Знавал ли я какого-нибудь человека, который постоянно вызывал во мне полный восторг? Пожалуй, нет. И вот вопрос: может ли подобный человек оставаться таким долго-долго?

Моя дочка, тем не менее, до шестнадцати лет, особенно до шести, каждый день вызывала во мне восторг своей простой красотой и своей безыскусной правдой.

Не стану вдаваться в подробности и объяснять причины, потому что это невозможно объяснить; только она, казалось, не принадлежала к роду человеческому, хотя мы, конечно же, понимаем, что это не так. Но она была нечто иное.

Даже дыхание ее было иным. Она дышала одним с нами воздухом, а когда она вдыхала его, он становился иным. И действовал на нее по-иному, совсем не так, как на нас. Голос ее, к примеру, не был голосом человеческим. Он был мягким и обволакивал нас, и, слыша его, мы не знали, что делать, как проявить безграничную преданность ему, и не задумывались над тем, почему же это голос иного порядка и дыхание тоже иного порядка.

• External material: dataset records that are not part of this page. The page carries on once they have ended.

theorem ctxsOnly_event (s : State) (t c code reason : Nat) (arg : W64) : CtxsOnly s (s.event t c code reason arg) := by
  unfold State.event
  split
  · exact CtxsOnly.refl s
  · exact ctxsOnly_record s t c _

/-! ### What a stop leaves of a tile -/

/-- The charges of every tile, its issue cycle and the slot at which its bundle has stopped are what they were. -/
structure Bystands (s u : State) : Prop where
  charges : ∀ x, (u.tile x).charges = (s.tile x).charges
  ic : ∀ x, (u.engine x).ic = (s.engine x).ic
  stopAt : ∀ x, (u.engine x).stopAt = (s.engine x).stopAt

theorem Bystands.trans {s u v : State} (h : Bystands s u) (k : Bystands u v) : Bystands s v :=
  ⟨fun x => (k.charges x).trans (h.charges x), fun x => (k.ic x).trans (h.ic x), fun x => (k.stopAt x).trans (h.stopAt x)⟩

theorem CtxsOnly.bystands {s u : State} (h : CtxsOnly s u) : Bystands s u :=
  ⟨h.charges, fun x => by rw [h.engine], fun x => by rw [h.engine]⟩

theorem bystands_modEngine (s : State) (t : Nat) {f : Engine → Engine} (hic : ∀ e, (f e).ic = e.ic)
    (hstop : ∀ e, (f e).stopAt = e.stopAt) : Bystands s (s.modEngine t f) := by
  constructor <;> intro x <;> simp only [State.engine, State.tile_modEngine] <;> split
  case charges.isTrue h => rw [h]
  case ic.isTrue h => rw [hic, h]
  case stopAt.isTrue h => rw [hstop, h]
  all_goals rfl

theorem bystands_drainItems (s : State) (t c : Nat) : Bystands s (s.drainItems t c) := by
  unfold State.drainItems
  refine Bystands.trans ?_ (ctxsOnly_modCtx _ t c _).bystands
  exact bystands_modEngine s t (fun _ => rfl) fun _ => rfl

theorem bystands_leaveTurn (s : State) (t c : Nat) : Bystands s (s.leaveTurn t c) :=
  bystands_modEngine s t (fun e => by dsimp only; split <;> rfl) fun e => by dsimp only; split <;> rfl

theorem bystands_dropLoop (s : State) (t c : Nat) : Bystands s (s.dropLoop t c) :=
  bystands_modEngine s t (fun _ => rfl) fun _ => rfl

/-! ### A record leaves the harts -/

theorem hart_event (s : State) (t c code reason : Nat) (arg : W64) (x d : Nat) :
    (s.event t c code reason arg).hart x d = s.hart x d := by
  have h := s.event_logged t c code reason arg x d
  rw [Ctx.Logged] at h
  rw [State.hart, h]
  rfl

theorem regsKept_event (s : State) (t c code reason : Nat) (arg : W64) : RegsKept s (s.event t c code reason arg) :=
  regsKept_of_harts fun x d => by rw [hart_event]

/-! ### A hart at its boundary (R99) -/

/-- Every tile is what it was but for hart (t, c), which is h. -/
def HartOnTile (s u : State) (t c : Nat) (h : Hart) : Prop := u.tiles = (s.modHart t c fun _ => h).tiles

section
variable {s u : State} {t c : Nat} {h : Hart}

theorem hartOnTile_modHart (hu : u.tiles = s.tiles) (f : Hart → Hart) : HartOnTile s (u.modHart t c f) t c (f (s.hart t c)) := by
  simp only [HartOnTile, State.modHart, State.modCtx, State.setCtx, State.modTile, State.setTile, State.hart, State.ctx, State.tile, hu]

theorem HartOnTile.modHart (hu : HartOnTile s u t c h) (f : Hart → Hart) : HartOnTile s (u.modHart t c f) t c (f h) := by
  have hv := hartOnTile_modHart (t := t) (c := c) hu f
  rw [HartOnTile, State.hart_modHart, State.modHart_modHart] at hv
  exact hv

theorem HartOnTile.bystands (hu : HartOnTile s u t c h) : Bystands s u :=
  ((ctxsOnly_modCtx s t c _).trans (ctxsOnly_of_tiles hu)).bystands

theorem HartOnTile.ctx (hu : HartOnTile s u t c h) (x d : Nat) :
    u.ctx x d = if x = t ∧ d = c then { s.ctx t c with hart := h } else s.ctx x d := by
  have hctx : u.ctx x d = (s.modHart t c fun _ => h).ctx x d := by
    rw [HartOnTile] at hu
    simp only [State.ctx, State.tile, hu]
  rw [hctx, State.modHart, State.ctx_modCtx]

/-- A hart that stops at its boundary keeps its registers, but those of one that an atomic performed at its home still gives its
value. -/
theorem hartOnTile_hartBoundary (s : State) (t c : Nat) :
    ∃ h, HartOnTile s (s.hartBoundary t c) t c h ∧ ((s.hart t c).wait = none → h.x = (s.hart t c).x) := by
  unfold State.hartBoundary
  split
  · exact ⟨_, hartOnTile_modHart rfl _, fun _ => rfl⟩
  · next w hw =>
    have hblocked (h : Hart) : (s.hart t c).wait = none → h.x = (s.hart t c).x := fun hnone => by simp [hw] at hnone
    have hresponse (k : Clock) (id : Nat) (r : BitVec 5) (val : W64) (f : Hart → Hart) :
        ∃ h, HartOnTile s ((((s.acquire t c k).dropMsg id).setX t c r val).modHart t c f) t c h := by
      have hacquired : HartOnTile s ((s.acquire t c k).dropMsg id) t c _ :=
        hartOnTile_modHart (u := s.mergeDie (s.dieOf t) k) rfl fun h => { h with acq := h.acq.merge k }
      unfold State.setX
      split
      · exact ⟨_, hacquired.modHart f⟩
      · exact ⟨_, (hacquired.modHart _).modHart f⟩
    split
    · dsimp only
      split
      case h_3 => exact ⟨_, hartOnTile_modHart rfl _, hblocked _⟩
      all_goals exact (hresponse _ _ _ _ _).imp fun h hk => ⟨hk, hblocked h⟩
    · dsimp only
      refine ⟨_, hartOnTile_modHart ?_ _, hblocked _⟩
      split <;> rfl

end

/-! ### A stop that ends its context (R343, R353) -/

/-- Context c of tile t is faulted with stop r; registers, charges and the engine's cycle are what they were. -/
def Faults (s u : State) (t c : Nat) (r : Stop) : Prop :=
  (u.ctx t c).st = .faulted ∧ (u.ctx t c).stop = some r ∧ RegsHeld s u ∧ Bystands s u

section
variable {s : State} {t c : Nat} {r : Stop}

theorem faults_fatal (h : (s.ctx? t c).isSome = true) (hst : (s.ctx t c).st = .resident) : Faults s (s.fatal t c r) t c r := by
  have hsome : (s.ctx? t c).isNone = false := by simpa using h
  rw [State.fatal]
  dsimp only
  rw [if_neg (by simp [hsome]), if_neg (by simp [hst]), if_neg (by simp [hst])]
  have hharts (x d : Nat) : (((s.drainItems t c).leaveTurn t c).dropLoop t c).hart x d = s.hart x d := by
    simp only [State.dropLoop, State.leaveTurn, State.hart_modEngine, State.drainItems, hart_modCtx, State.ctx_modEngine]
    split
    · next hx => rw [hx.1, hx.2]; rfl
    · rfl
  have hdrained : Bystands s (((s.drainItems t c).leaveTurn t c).dropLoop t c) :=
    ((bystands_drainItems s t c).trans (bystands_leaveTurn _ t c)).trans (bystands_dropLoop _ t c)
  generalize ((s.drainItems t c).leaveTurn t c).dropLoop t c = v at hharts hdrained
  obtain ⟨k, hk, hx⟩ := hartOnTile_hartBoundary v t c
  generalize v.hartBoundary t c = w at hk
  generalize hy : State.modCtx _ t c _ = y
  have hctx (x d : Nat) : y.ctx x d = if x = t ∧ d = c then
      { w.ctx t c with st := .faulted, lastCode := r.code, stop := some r, departed := false,
                       dbg := { (w.ctx t c).dbg with eh := false, hh := false, haltReq := false, pend := none } }
      else w.ctx x d := by
    rw [← hy, State.ctx_modCtx]
    rfl
  have hby : Bystands s y := by
    rw [← hy]
    have hsessions : CtxsOnly w { w with sessions := w.sessions.filter fun n => decide (n.owner ≠ (t, c)) } := ctxsOnly_of_tiles rfl
    exact (hdrained.trans hk.bystands).trans (hsessions.trans (ctxsOnly_modCtx _ t c _)).bystands
  have hlogged := y.event_logged t c r.code 0 0 t c
  rw [Ctx.Logged, hctx t c, if_pos ⟨rfl, rfl⟩] at hlogged
  refine ⟨by rw [hlogged], by rw [hlogged], fun x d q hwait => ?_, hby.trans (ctxsOnly_event y t c _ _ _).bystands⟩
  have hregs : (y.hart x d).x = (s.hart x d).x := by
    rw [← hharts, State.hart, hctx]
    split
    · next hxd =>
      rw [hxd.1, hxd.2, hk.ctx, if_pos ⟨rfl, rfl⟩]
      rw [hxd.1, hxd.2, ← hharts] at hwait
      exact hx hwait
    · next hxd => rw [hk.ctx, if_neg hxd]; rfl
  simp only [State.getX, hart_event, hregs]

/-- A stop that no debugger catches ends its context. -/
theorem faults_takeStop (h : (s.ctx? t c).isSome = true) (hst : (s.ctx t c).st = .resident) (hd : (s.ctx t c).dbg.attached = false)
    (h1 : r.code ≠ 0x0B) (h2 : r.code ≠ 0x0C) : Faults s (s.takeStop t c r) t c r := by
  rw [State.takeStop_fatal hd h1 h2]
  exact faults_fatal h hst

/-- What is done to the state before a stop, but to a hart, the stop does not undo. -/
theorem regsHeld_of_harts {u v : State} (h : ∀ x d, v.hart x d = s.hart x d) (k : RegsHeld v u) : RegsHeld s u := by
  intro x d q hwait
  rw [k x d q (by rw [h]; exact hwait), State.getX, State.getX, h]

end

/-! ### A slot that stops its bundle (R184, R342 to R344) -/

/-- A slot stops its bundle: its context is faulted, and the stop names the slot, its word and the slots done. -/
theorem slotStops_stopSlot {s : State} {t c n code : Nat} (h : At s t c) (hr : Running s t c) (hc1 : code ≠ 0x0B)
    (hc2 : code ≠ 0x0C) (reason : Nat) (addr : W64) :
    SlotStops s ((Reads s t c n).stopSlot (s.env t c n) code reason addr) t c n code reason addr := by
  obtain ⟨-, -, hsome⟩ := h
  obtain ⟨hst, hd, -⟩ := hr
  rw [State.stopSlot]
  dsimp only
  generalize hv : State.modEngine _ _ _ = v
  have hctx (x d : Nat) : v.ctx x d = s.ctx x d := by rw [← hv, State.ctx_modEngine, ctx_reads]
  have hctx? : v.ctx? t c = s.ctx? t c := by
    rw [← hv]
    exact (State.ctx?_modEngine ..).trans (ctx?_reads ..)
  have hstop : (v.engine t).stopAt = some n := by
    rw [← hv]
    exact congrArg Engine.stopAt (State.engine_modEngine _ t _)
  obtain ⟨kst, kstop, kregs, kby⟩ := faults_takeStop (s := v) (t := t) (c := c)
    (r := { (Reads s t c n).stopRec (s.env t c n).t (s.env t c n).c code with
      addr := addr, word := (s.env t c n).word, baddr := (s.env t c n).baddr, slot := (s.env t c n).n,
      done := BitVec.ofNat 8 (2 ^ (s.env t c n).n - 1), reason := reason })
    (by rw [hctx?]; exact hsome) (by rw [hctx]; exact hst) (by rw [hctx]; exact hd) hc1 hc2
  refine ⟨kst, (kby.stopAt t).trans hstop, ?_, _, kstop, rfl, rfl, rfl, rfl, rfl, rfl, rfl, rfl⟩
  exact regsHeld_of_harts (fun x d => by rw [State.hart, hctx]; rfl) kregs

Даже когда маленькое тельце, содержащее незнакомого и непостижимого человека, бесконечно реального и постепенно меняющегося каждый день и каждое мгновение каждого дня, когда это тельце внезапно охватывал гнев, вызванный предательством или жестокостью окружающих, к примеру, брата, который был старше на целых два года, тогда оно начинало дышать глубже и учащеннее, готовясь закричать в гневе; и голос вдруг казался голосом существа, определенно принадлежащего к роду человеческому, правда, только казался, к счастью – к счастью для всех нас, особенно для меня, отца.

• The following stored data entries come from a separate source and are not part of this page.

-- ==== Sys2Proof/Decode.lean ====
section
/-! DEFINITION. Decoding a 16-bit word, encoding an instruction, and the spelling of a word in the trace
(30_encoding.md R91 to R95, R103, R106). Decoding is total (R95): there is no word it rejects. -/

namespace Sys2Proof

/-- The instruction word in a register or a cell: its bits 15:0 (00_scope.md R9; 30_encoding.md R90, R91). -/
def instrWord (v : Nat) : InstrWord := BitVec.ofNat 16 v

/-- Bits 15:12 (30_encoding.md R91). -/
def opcodeField (w : InstrWord) : Nibble := w.extractLsb' 12 4

/-- Bits 11:0 (30_encoding.md R91). -/
def addrField (w : InstrWord) : OperandField := w.extractLsb' 0 12

/-- The instruction of an opcode nibble (30_encoding.md R93, R94; opcode_table.json). The one nibble the last arm is
left with is 0xF. -/
def instrOf (opcode : Nibble) (addr : OperandField) : Instr :=
  match opcode with
  | 0x0#4 => .nop0 addr
  | 0x1#4 => .load addr
  | 0x2#4 => .store addr
  | 0x3#4 => .add addr
  | 0x4#4 => .nop4 addr
  | 0x5#4 => .nop5 addr
  | 0x6#4 => .nop6 addr
  | 0x7#4 => .nop7 addr
  | 0x8#4 => .nop8 addr
  | 0x9#4 => .nop9 addr
  | 0xA#4 => .nopA addr
  | 0xB#4 => .nopB addr
  | 0xC#4 => .nopC addr
  | 0xD#4 => .nopD addr
  | 0xE#4 => .nopE addr
  | _ => .nopF addr

/-- The instruction a word decodes to, by its bits 15:12 alone (30_encoding.md R95). -/
def decodeWord (w : InstrWord) : Instr := instrOf (opcodeField w) (addrField w)

/-- The opcode nibble of an instruction (30_encoding.md R93; opcode_table.json). -/
def Instr.opcode : Instr → Nibble
  | .load _ => 0x1
  | .store _ => 0x2
  | .add _ => 0x3
  | .nop0 _ => 0x0
  | .nop4 _ => 0x4
  | .nop5 _ => 0x5
  | .nop6 _ => 0x6
  | .nop7 _ => 0x7
  | .nop8 _ => 0x8
  | .nop9 _ => 0x9
  | .nopA _ => 0xA
  | .nopB _ => 0xB
  | .nopC _ => 0xC
  | .nopD _ => 0xD
  | .nopE _ => 0xE
  | .nopF _ => 0xF

/-- The operand address of an instruction (30_encoding.md R92). -/
def Instr.addr : Instr → OperandField
  | .load a | .store a | .add a | .nop0 a | .nop4 a | .nop5 a | .nop6 a | .nop7 a
  | .nop8 a | .nop9 a | .nopA a | .nopB a | .nopC a | .nopD a | .nopE a | .nopF a => a

/-- `word = (opcode << 12) | addr` (30_encoding.md R103). -/
def encode (i : Instr) : InstrWord := i.opcode ++ i.addr

/-- The instruction the decoder reads from a table row's bits: the one format is 16 bits long (30_encoding.md R90,
R96), so bits above `nbits` are 0 and a row longer than a word is no instruction of this machine. -/
def decodeTableWord (nbits w : Nat) : Option Instr :=
  if nbits ≤ 16 then some (decodeWord (BitVec.ofNat 16 (w % 2 ^ nbits))) else none

/-- A number in decimal digits. -/
def decimal (n : Nat) : List Char := Nat.toDigits 10 n

/-- The mnemonic of an instruction in the spelling of the trace (30_encoding.md R106). -/
def Instr.spelledName : Instr → List Char
  | .load _ => ['L', 'O', 'A', 'D']
  | .store _ => ['S', 'T', 'O', 'R', 'E']
  | .add _ => ['A', 'D', 'D']
  | .nop0 _ => ['N', 'O', 'P', '.', '0']
  | .nop4 _ => ['N', 'O', 'P', '.', '4']
  | .nop5 _ => ['N', 'O', 'P', '.', '5']
  | .nop6 _ => ['N', 'O', 'P', '.', '6']
  | .nop7 _ => ['N', 'O', 'P', '.', '7']
  | .nop8 _ => ['N', 'O', 'P', '.', '8']
  | .nop9 _ => ['N', 'O', 'P', '.', '9']
  | .nopA _ => ['N', 'O', 'P', '.', 'A']
  | .nopB _ => ['N', 'O', 'P', '.', 'B']
  | .nopC _ => ['N', 'O', 'P', '.', 'C']
  | .nopD _ => ['N', 'O', 'P', '.', 'D']
  | .nopE _ => ['N', 'O', 'P', '.', 'E']
  | .nopF _ => ['N', 'O', 'P', '.', 'F']

/-- The spelling of a word in the trace: mnemonic, one space, the address in decimal (30_encoding.md R106). -/
def spelling (w : InstrWord) : List Char :=
  (decodeWord w).spelledName ++ ' ' :: decimal (decodeWord w).addr.toNat

end Sys2Proof
end

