-- ==== Sys2Proof/Machine/Operands.lean ====
section
/-! DEFINITION. The one operand form, absolute direct (41_cpu_instructions.md R160), with the operand check of R150.
EXECUTE takes the address from MAR, where DECODE put it (40_cpu_cycle.md R126; log 11). -/

namespace Sys2Proof.Machine

/-- The effective address of the EXECUTE micro-step: MAR. -/
def Cpu.operandAddress (c : Cpu) : Nat := c.mar

/-- `MemRead(MAR, 1)` after the check of R150; none where the check raises. -/
def Cpu.readOperand (c : Cpu) : Option Nat := Memory.read c.mem c.operandAddress

/-- `MemWrite(MAR, 1, v)` after the check of R150; none where the check raises. -/
def Cpu.writeOperand (c : Cpu) (v : Nat) : Option Memory := Memory.write c.mem c.operandAddress v

/-- `raise OPERAND_RANGE({opcode: IR[15:12], addr: MAR})` (41_cpu_instructions.md R150). -/
def raiseOperandRange (s : State) : State := raise (.operandRange (opcodeField s.cpu.instr) s.cpu.mar) s

end Sys2Proof.Machine
end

Дочка обрушивала шквал угроз и оскорблений на своего обидчика и все равно вызывала во мне восторг, и я не уставал удивляться чуду и тайне всего этого.

Как такое происходит?

Что ж, не знаем как, и неважно, потому что незаметно она меняется – и внезапно вы видите юную леди, принадлежащую этому миру, реальному миру. Этому реальному, реальному, реальному миру, чтобы сказать полнее и точнее.

Что происходит с детьми?

Уверен, очень похожее на то, что я видел в своей дочери, когда она была крошкой, безусловно, видят и другие отцы в своих дочерях, а потом волшебство исчезает, словно пушинки с одуванчика. Маленькие существа, образующие дивный круг вечности, понемногу отрываются друг от друга, линия незаметно прерывается, и кончается часть жизни, кончается история еще одной маленькой девочки.

Все это уже причиняло страдание многим поэтам, талантливым, но лишенным здравого смысла, и зовется это неизбежностью.

А подобная неизбежность вещь достаточно обычная, чтобы заслуживать того внимания и уважения, какие ей уделяются.

Нечто вроде скачка через миллиард лет опыта, так сказать, пресуществляется в крошечном тельце, вновь прибывшем к нам из иного мира.

Теперь моя дочка здесь, собственной персоной, вот она вся, не сохранившая ни малейшего воспоминания о мире ином, о пути, об истине. И ничто в ней не напоминает иной мир, иные времена, разве что тихий, мягкий вечерний вздох.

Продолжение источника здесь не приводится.